The postseason is here in the Bronx In Game 1...

The postseason is here in the Bronx In Game 1 of the ALDS at Yankee Stadium on Oct. 11, 2022 Credit: Newsday/William Perlman

Major League Baseball helped out its television partners by taking the unusual step of scheduling an off-day between Games 1 and 2 of the American League Division Series.

Its reward will be a 1 p.m. start for Game 2 of the Yankees/Guardians ALDS on Friday as Thursday’s game was rained out.

Wednesday was sunny and dry for a workout neither team neither needed nor desired.    

The clubs will fly to Cleveland after Friday's game, with Game 3 scheduled for Saturday night. Should Games 4 and 5 be necessary, they would be played consecutively – in Cleveland Sunday and then back at Yankee Stadium Monday night.

Traditionally in a Division Series there is an off day scheduled between Games 2 and 3 and between 4 and 5, not the case in this 2022 season, whose playoff schedule was condensed because of the lockout instituted by MLB that caused the start of the regular season to be delayed.  

Nestor Cortes and Shane Bieber remain in line to start for their respective teams for Game 2 and Luis Severino will square off against Cleveland’s Triston McKenzie in Game 3. Gerrit Cole, terrific in Game 1, will still be able to take the mound on regular rest for a Game 4, likely against Cal Quantrill, the losing pitcher in the opener, a 4-1 Yankees victory.

Should there be a fifth game, the Yankees all but certainly would give the nod to Jameson Taillon, who made the club’s 26-man ALDS roster as a bullpen option (without the rainout, the Yankees probably would have brought back Cortes on short rest for a fifth game).

Cleveland, meanwhile, would not be able to start either one of their top arms – Bieber and McKenzie – in a Game 5 scenario and would either go with the underwhelming Zach Plesac (3-12, 4.31 ERA) or the even more underwhelming Aaron Civale (5-6, 4.92). Or they could go the bullpen game route, which wouldn’t necessarily be a disadvantage as the Guardians, at least on paper and based on performance down the stretch, have a deeper pool of relievers at their disposal than the Yankees do. Taillon had a mostly solid season, going 14-5, 3.91, matching his career-high of 32 starts and throwing 177 1/3 innings, the second most in his career behind the 191 innings he threw in 2018.  
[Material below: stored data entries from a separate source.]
-- ==== Sys2Proof/Certificates/Slice0/Obligations.lean ====
section
/-! DEFINITION. The statements for the provers, from the numbered rules of spec/: the queue of commands, the invariants every
step keeps, framing, the lane transactions, the passage table, the key function unit, the slots, the routes, the station
requests, the time base, the store and the starts. An answer enters its queue by `produce` (AnswerEntersQueue), a request
arrives by `laneFrameArrives` or `stationFrameArrives` (FrameArrival), the alert outputs are driven by `driveAlerts`
(AlertsFollowKept), the arbiter chooses by `arbitrate` (ArbiterChoosesUntilBusyOrIdle); the other statements build on these. -/

open Sys2Proof Sys2Proof.Machine

/-! ### The machine -/

/-- A step is `exec` of the command at the front of the queue on the state with the queue's rest; on an empty queue the
block idles (the model's choice, log entry 12). -/
def Obligations.StepExecutesFrontCommand : Prop :=
  (∀ (c : Instr) (rest : List Instr) (s : State),
    step { s with pending := c :: rest } = exec c { s with pending := rest })
    ∧ ∀ s : State, s.pending = [] → step s = .next s

/-- No command stops the module: each answers a next state, in every state (section 1.6, Answers: every request is dealt
with; the model's reading for events that find their condition unmet is log entry 9). The device keys stand through every
command (R109), and no command touches the queue of waiting commands (the model's own). -/
def Obligations.CommandsGoOnAndKeepKeys : Prop :=
  ∀ (c : Instr) (s : State), ∃ t, exec c s = .next t
    ∧ t.kfu.transportKey = s.kfu.transportKey ∧ t.kfu.challengeKey = s.kfu.challengeKey ∧ t.pending = s.pending

/-- The invariants hold of the state right after reset. -/
def Obligations.InvariantsHoldAtReset : Prop :=
  State.reset.AlertsFollow ∧ State.reset.TableSound ∧ State.reset.QueuesSound ∧ State.reset.store.ListSound
    ∧ State.reset.RefsSound ∧ State.reset.GenerationsSound

/-- Every alert output follows its condition after every step (R28, R161, R195): a lane's is driven exactly while its notice set
holds an item, the station's exactly while a latched flag is set whose enable is set. Driving the outputs makes each follow
its condition and changes nothing else. -/
def Obligations.AlertsFollowKept : Prop :=
  let laneDue (ln : Lane) : Prop :=
    (∃ c : CtxNo, ln.notices.lost[c] ≠ none) ∨ ln.notices.serviceChanged = true ∨ ln.notices.signingChanged = true
  let stationDue (s : State) : Prop :=
    ∃ i, i < 21 ∧ s.flags.getLsbD i = true ∧ s.config.items.mask.getLsbD i = true
  (∀ s : State, s.AlertsFollow ↔
      (∀ l : LaneNo, s.lanes[l].alert = true ↔ laneDue s.lanes[l]) ∧ (s.station.alert = true ↔ stationDue s))
    ∧ (∀ s : State,
      let t := s.driveAlerts
      t = { s with lanes := t.lanes, station := { s.station with alert := t.station.alert } }
        ∧ (∀ l : LaneNo, t.lanes[l] = { s.lanes[l] with alert := t.lanes[l].alert }) ∧ t.AlertsFollow)
    ∧ ∀ s t : State, s.AlertsFollow → step s = .next t → t.AlertsFollow
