/-! The ADMIT hold cleared -/

@[simp] theorem State.clearHold_power : (s.clearHold).power = s.power := rfl
@[simp] theorem State.clearHold_service : (s.clearHold).service = s.service := rfl
@[simp] theorem State.clearHold_loaded : (s.clearHold).loaded = s.loaded := rfl
@[simp] theorem State.clearHold_clock : (s.clearHold).clock = s.clock := rfl
@[simp] theorem State.clearHold_lanes : (s.clearHold).lanes = s.lanes := rfl
@[simp] theorem State.clearHold_laneRate : (s.clearHold).laneRate = s.laneRate := rfl
@[simp] theorem State.clearHold_loadTick : (s.clearHold).loadTick = s.loadTick := rfl
@[simp] theorem State.clearHold_table : (s.clearHold).table = s.table := rfl
@[simp] theorem State.clearHold_slots : (s.clearHold).slots = s.slots := rfl
@[simp] theorem State.clearHold_signing : (s.clearHold).signing = s.signing := rfl
@[simp] theorem State.clearHold_routes : (s.clearHold).routes = s.routes := rfl
@[simp] theorem State.clearHold_kfu : (s.clearHold).kfu = { s.kfu with admitHold := false } := rfl
@[simp] theorem State.clearHold_station : (s.clearHold).station = s.station := rfl
@[simp] theorem State.clearHold_config : (s.clearHold).config = s.config := rfl
@[simp] theorem State.clearHold_flags : (s.clearHold).flags = s.flags := rfl
@[simp] theorem State.clearHold_store : (s.clearHold).store = s.store := rfl
@[simp] theorem State.clearHold_pending : (s.clearHold).pending = s.pending := rfl

/-! The settings of a lane replaced -/

@[simp] theorem State.setSettings_power (l : LaneNo) (x : LaneSettings) : (s.setSettings l x).power = s.power := rfl
@[simp] theorem State.setSettings_service (l : LaneNo) (x : LaneSettings) : (s.setSettings l x).service = s.service := rfl
@[simp] theorem State.setSettings_loaded (l : LaneNo) (x : LaneSettings) : (s.setSettings l x).loaded = s.loaded := rfl
@[simp] theorem State.setSettings_clock (l : LaneNo) (x : LaneSettings) : (s.setSettings l x).clock = s.clock := rfl
@[simp] theorem State.setSettings_lanes (l : LaneNo) (x : LaneSettings) : (s.setSettings l x).lanes = s.lanes := rfl
@[simp] theorem State.setSettings_laneRate (l : LaneNo) (x : LaneSettings) : (s.setSettings l x).laneRate = s.laneRate := rfl
@[simp] theorem State.setSettings_loadTick (l : LaneNo) (x : LaneSettings) : (s.setSettings l x).loadTick = s.loadTick := rfl
@[simp] theorem State.setSettings_table (l : LaneNo) (x : LaneSettings) : (s.setSettings l x).table = s.table := rfl
@[simp] theorem State.setSettings_slots (l : LaneNo) (x : LaneSettings) : (s.setSettings l x).slots = s.slots := rfl
@[simp] theorem State.setSettings_signing (l : LaneNo) (x : LaneSettings) : (s.setSettings l x).signing = s.signing := rfl
@[simp] theorem State.setSettings_routes (l : LaneNo) (x : LaneSettings) : (s.setSettings l x).routes = s.routes := rfl
@[simp] theorem State.setSettings_kfu (l : LaneNo) (x : LaneSettings) : (s.setSettings l x).kfu = s.kfu := rfl
@[simp] theorem State.setSettings_station (l : LaneNo) (x : LaneSettings) : (s.setSettings l x).station = s.station := rfl
@[simp] theorem State.setSettings_config (l : LaneNo) (x : LaneSettings) :
    (s.setSettings l x).config = { s.config with lanes := s.config.lanes.set l x } := rfl
@[simp] theorem State.setSettings_flags (l : LaneNo) (x : LaneSettings) : (s.setSettings l x).flags = s.flags := rfl
@[simp] theorem State.setSettings_store (l : LaneNo) (x : LaneSettings) : (s.setSettings l x).store = s.store := rfl
@[simp] theorem State.setSettings_pending (l : LaneNo) (x : LaneSettings) : (s.setSettings l x).pending = s.pending := rfl

/-! A store action begun -/

@[simp] theorem State.beginAction_power (r : StoreReq) : (s.beginAction r).power = s.power := rfl
@[simp] theorem State.beginAction_service (r : StoreReq) : (s.beginAction r).service = s.service := rfl
@[simp] theorem State.beginAction_loaded (r : StoreReq) : (s.beginAction r).loaded = s.loaded := rfl
@[simp] theorem State.beginAction_clock (r : StoreReq) : (s.beginAction r).clock = s.clock := rfl
@[simp] theorem State.beginAction_lanes (r : StoreReq) : (s.beginAction r).lanes = s.lanes := rfl
@[simp] theorem State.beginAction_laneRate (r : StoreReq) : (s.beginAction r).laneRate = s.laneRate := rfl
@[simp] theorem State.beginAction_loadTick (r : StoreReq) : (s.beginAction r).loadTick = s.loadTick := rfl
@[simp] theorem State.beginAction_table (r : StoreReq) : (s.beginAction r).table = s.table := rfl
@[simp] theorem State.beginAction_slots (r : StoreReq) : (s.beginAction r).slots = s.slots := rfl
@[simp] theorem State.beginAction_signing (r : StoreReq) : (s.beginAction r).signing = s.signing := rfl
@[simp] theorem State.beginAction_routes (r : StoreReq) : (s.beginAction r).routes = s.routes := rfl
@[simp] theorem State.beginAction_kfu (r : StoreReq) : (s.beginAction r).kfu = s.kfu := rfl
@[simp] theorem State.beginAction_station (r : StoreReq) : (s.beginAction r).station = s.station := rfl
@[simp] theorem State.beginAction_config (r : StoreReq) : (s.beginAction r).config = s.config := rfl
@[simp] theorem State.beginAction_flags (r : StoreReq) : (s.beginAction r).flags = s.flags := rfl
@[simp] theorem State.beginAction_store (r : StoreReq) :
    (s.beginAction r).store = { s.store with action := some (s.actionOf r), second := false } := rfl
@[simp] theorem State.beginAction_pending (r : StoreReq) : (s.beginAction r).pending = s.pending := rfl

/-! Every slot treated by an evaluation -/

@[simp] theorem State.evaluateSlots_power : (s.evaluateSlots).power = s.power := by simp only [State.evaluateSlots]
@[simp] theorem State.evaluateSlots_service : (s.evaluateSlots).service = s.service := by simp only [State.evaluateSlots]
@[simp] theorem State.evaluateSlots_loaded : (s.evaluateSlots).loaded = s.loaded := by simp only [State.evaluateSlots]
@[simp] theorem State.evaluateSlots_clock : (s.evaluateSlots).clock = s.clock := by simp only [State.evaluateSlots]
@[simp] theorem State.evaluateSlots_lanes : (s.evaluateSlots).lanes = s.lanes := by simp only [State.evaluateSlots]
@[simp] theorem State.evaluateSlots_laneRate : (s.evaluateSlots).laneRate = s.laneRate := by simp only [State.evaluateSlots]
@[simp] theorem State.evaluateSlots_loadTick : (s.evaluateSlots).loadTick = s.loadTick := by simp only [State.evaluateSlots]
@[simp] theorem State.evaluateSlots_table : (s.evaluateSlots).table = s.table := by simp only [State.evaluateSlots]
@[simp] theorem State.evaluateSlots_slots :
    (s.evaluateSlots).slots = Vector.ofFn fun n : SlotNo => s.slots[n].evaluated s.clock.seconds := by simp only [State.evaluateSlots]
@[simp] theorem State.evaluateSlots_signing : (s.evaluateSlots).signing = s.signing := by simp only [State.evaluateSlots]
@[simp] theorem State.evaluateSlots_routes : (s.evaluateSlots).routes = s.routes := by simp only [State.evaluateSlots]
@[simp] theorem State.evaluateSlots_kfu : (s.evaluateSlots).kfu = s.kfu := by simp only [State.evaluateSlots]
@[simp] theorem State.evaluateSlots_station : (s.evaluateSlots).station = s.station := by simp only [State.evaluateSlots]
@[simp] theorem State.evaluateSlots_config : (s.evaluateSlots).config = s.config := by simp only [State.evaluateSlots]
@[simp] theorem State.evaluateSlots_flags : (s.evaluateSlots).flags = s.flags := by simp only [State.evaluateSlots]
@[simp] theorem State.evaluateSlots_store : (s.evaluateSlots).store = s.store := by simp only [State.evaluateSlots]
@[simp] theorem State.evaluateSlots_pending : (s.evaluateSlots).pending = s.pending := by simp only [State.evaluateSlots]

/-! The alert outputs driven -/

@[simp] theorem State.driveAlerts_power : (s.driveAlerts).power = s.power := by simp only [State.driveAlerts]
@[simp] theorem State.driveAlerts_service : (s.driveAlerts).service = s.service := by simp only [State.driveAlerts]
@[simp] theorem State.driveAlerts_loaded : (s.driveAlerts).loaded = s.loaded := by simp only [State.driveAlerts]
@[simp] theorem State.driveAlerts_clock : (s.driveAlerts).clock = s.clock := by simp only [State.driveAlerts]
@[simp] theorem State.driveAlerts_lanes :
    (s.driveAlerts).lanes = Vector.ofFn fun l : LaneNo => { s.lanes[l] with alert := s.lanes[l].alertDue } := by simp only [State.driveAlerts]
@[simp] theorem State.driveAlerts_laneRate : (s.driveAlerts).laneRate = s.laneRate := by simp only [State.driveAlerts]
@[simp] theorem State.driveAlerts_loadTick : (s.driveAlerts).loadTick = s.loadTick := by simp only [State.driveAlerts]
@[simp] theorem State.driveAlerts_table : (s.driveAlerts).table = s.table := by simp only [State.driveAlerts]
@[simp] theorem State.driveAlerts_slots : (s.driveAlerts).slots = s.slots := by simp only [State.driveAlerts]
@[simp] theorem State.driveAlerts_signing : (s.driveAlerts).signing = s.signing := by simp only [State.driveAlerts]
@[simp] theorem State.driveAlerts_routes : (s.driveAlerts).routes = s.routes := by simp only [State.driveAlerts]
@[simp] theorem State.driveAlerts_kfu : (s.driveAlerts).kfu = s.kfu := by simp only [State.driveAlerts]
@[simp] theorem State.driveAlerts_station :
    (s.driveAlerts).station = { s.station with alert := s.stationAlertDue } := by simp only [State.driveAlerts]
@[simp] theorem State.driveAlerts_config : (s.driveAlerts).config = s.config := by simp only [State.driveAlerts]
@[simp] theorem State.driveAlerts_flags : (s.driveAlerts).flags = s.flags := by simp only [State.driveAlerts]
@[simp] theorem State.driveAlerts_store : (s.driveAlerts).store = s.store := by simp only [State.driveAlerts]
@[simp] theorem State.driveAlerts_pending : (s.driveAlerts).pending = s.pending := by simp only [State.driveAlerts]

/-! A port interface replaced -/

@[simp] theorem State.onPort_power (p : Port) (f : PortState → PortState) : (s.onPort p f).power = s.power := by
  cases p <;> rfl
@[simp] theorem State.onPort_service (p : Port) (f : PortState → PortState) : (s.onPort p f).service = s.service := by
  cases p <;> rfl
@[simp] theorem State.onPort_loaded (p : Port) (f : PortState → PortState) : (s.onPort p f).loaded = s.loaded := by
  cases p <;> rfl
@[simp] theorem State.onPort_clock (p : Port) (f : PortState → PortState) : (s.onPort p f).clock = s.clock := by
  cases p <;> rfl
@[simp] theorem State.onPort_laneRate (p : Port) (f : PortState → PortState) : (s.onPort p f).laneRate = s.laneRate := by
  cases p <;> rfl
@[simp] theorem State.onPort_loadTick (p : Port) (f : PortState → PortState) : (s.onPort p f).loadTick = s.loadTick := by
  cases p <;> rfl
@[simp] theorem State.onPort_table (p : Port) (f : PortState → PortState) : (s.onPort p f).table = s.table := by
  cases p <;> rfl
@[simp] theorem State.onPort_slots (p : Port) (f : PortState → PortState) : (s.onPort p f).slots = s.slots := by
  cases p <;> rfl
@[simp] theorem State.onPort_signing (p : Port) (f : PortState → PortState) : (s.onPort p f).signing = s.signing := by
  cases p <;> rfl
@[simp] theorem State.onPort_routes (p : Port) (f : PortState → PortState) : (s.onPort p f).routes = s.routes := by
  cases p <;> rfl
@[simp] theorem State.onPort_kfu (p : Port) (f : PortState → PortState) : (s.onPort p f).kfu = s.kfu := by
  cases p <;> rfl
@[simp] theorem State.onPort_config (p : Port) (f : PortState → PortState) : (s.onPort p f).config = s.config := by
  cases p <;> rfl
@[simp] theorem State.onPort_flags (p : Port) (f : PortState → PortState) : (s.onPort p f).flags = s.flags := by
  cases p <;> rfl
@[simp] theorem State.onPort_store (p : Port) (f : PortState → PortState) : (s.onPort p f).store = s.store := by
  cases p <;> rfl
@[simp] theorem State.onPort_pending (p : Port) (f : PortState → PortState) : (s.onPort p f).pending = s.pending := by
  cases p <;> rfl
@[simp] theorem State.produce_power (p : Port) (a : Answer) : (s.produce p a).power = s.power := by
  cases p <;> rfl
@[simp] theorem State.produce_service (p : Port) (a : Answer) : (s.produce p a).service = s.service := by
  cases p <;> rfl
@[simp] theorem State.produce_loaded (p : Port) (a : Answer) : (s.produce p a).loaded = s.loaded := by
  cases p <;> rfl
@[simp] theorem State.produce_clock (p : Port) (a : Answer) : (s.produce p a).clock = s.clock := by
  cases p <;> rfl
@[simp] theorem State.produce_laneRate (p : Port) (a : Answer) : (s.produce p a).laneRate = s.laneRate := by
  cases p <;> rfl
@[simp] theorem State.produce_loadTick (p : Port) (a : Answer) : (s.produce p a).loadTick = s.loadTick := by
  cases p <;> rfl
@[simp] theorem State.produce_table (p : Port) (a : Answer) : (s.produce p a).table = s.table := by
  cases p <;> rfl
@[simp] theorem State.produce_slots (p : Port) (a : Answer) : (s.produce p a).slots = s.slots := by
  cases p <;> rfl
@[simp] theorem State.produce_signing (p : Port) (a : Answer) : (s.produce p a).signing = s.signing := by
  cases p <;> rfl
@[simp] theorem State.produce_routes (p : Port) (a : Answer) : (s.produce p a).routes = s.routes := by
  cases p <;> rfl
@[simp] theorem State.produce_kfu (p : Port) (a : Answer) : (s.produce p a).kfu = s.kfu := by
  cases p <;> rfl
@[simp] theorem State.produce_config (p : Port) (a : Answer) : (s.produce p a).config = s.config := by
  cases p <;> rfl
@[simp] theorem State.produce_flags (p : Port) (a : Answer) : (s.produce p a).flags = s.flags := by
  cases p <;> rfl
@[simp] theorem State.produce_store (p : Port) (a : Answer) : (s.produce p a).store = s.store := by
  cases p <;> rfl
@[simp] theorem State.produce_pending (p : Port) (a : Answer) : (s.produce p a).pending = s.pending := by
  cases p <;> rfl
“I’ve looked at the schedule a little bit, I know that’s definitely a possibility,” Taillon said earlier in the week when the forecast suggested Game 2 might get postponed, bringing him into the fold as a potential Game 5 starter. “But for today, I’m a reliever and that’s all I can focus on.”

Aaron Boone said early last week in Arlington, Texas, where his club finished up the regular season, his plan for the Division Series was a three-man rotation.

“I think with J-Mo [Taillon], you could see him in some different roles where it could be length, could be a big inning in a [high-leverage] lane,” Boone said before the Yankees’ victory in the series opener Tuesday. “We’ve got weather coming possibly Thursday that may alter things. So you just don’t know.”

Though there was plenty of criticism emanating from both organizations for the odd scheduling – all of it relating to the off day coming between Games 1 and 2 and no off day scheduled between 4 and 5 – none of it, for obvious reasons, was done so publicly.

Neither manager, predictably, made much of an issue of it.

“I think we played 27 in a row during the year,” Guardians manager Terry Francona said Wednesday. “It's still baseball. We'll be OK. Our game is a game of adjustments. If we can't handle [that] …we'll be fine.”

Also speaking Wednesday, Boone said a rainout “would probably affect the pitching rotation if you went five games and you had to play four in a row,” but otherwise reflected Francona’s perspective.

“That's what you do in baseball is you play every day,” Boone said. “Shouldn't affect that [the lineup]. Pitching, it could change a little bit of what you do.”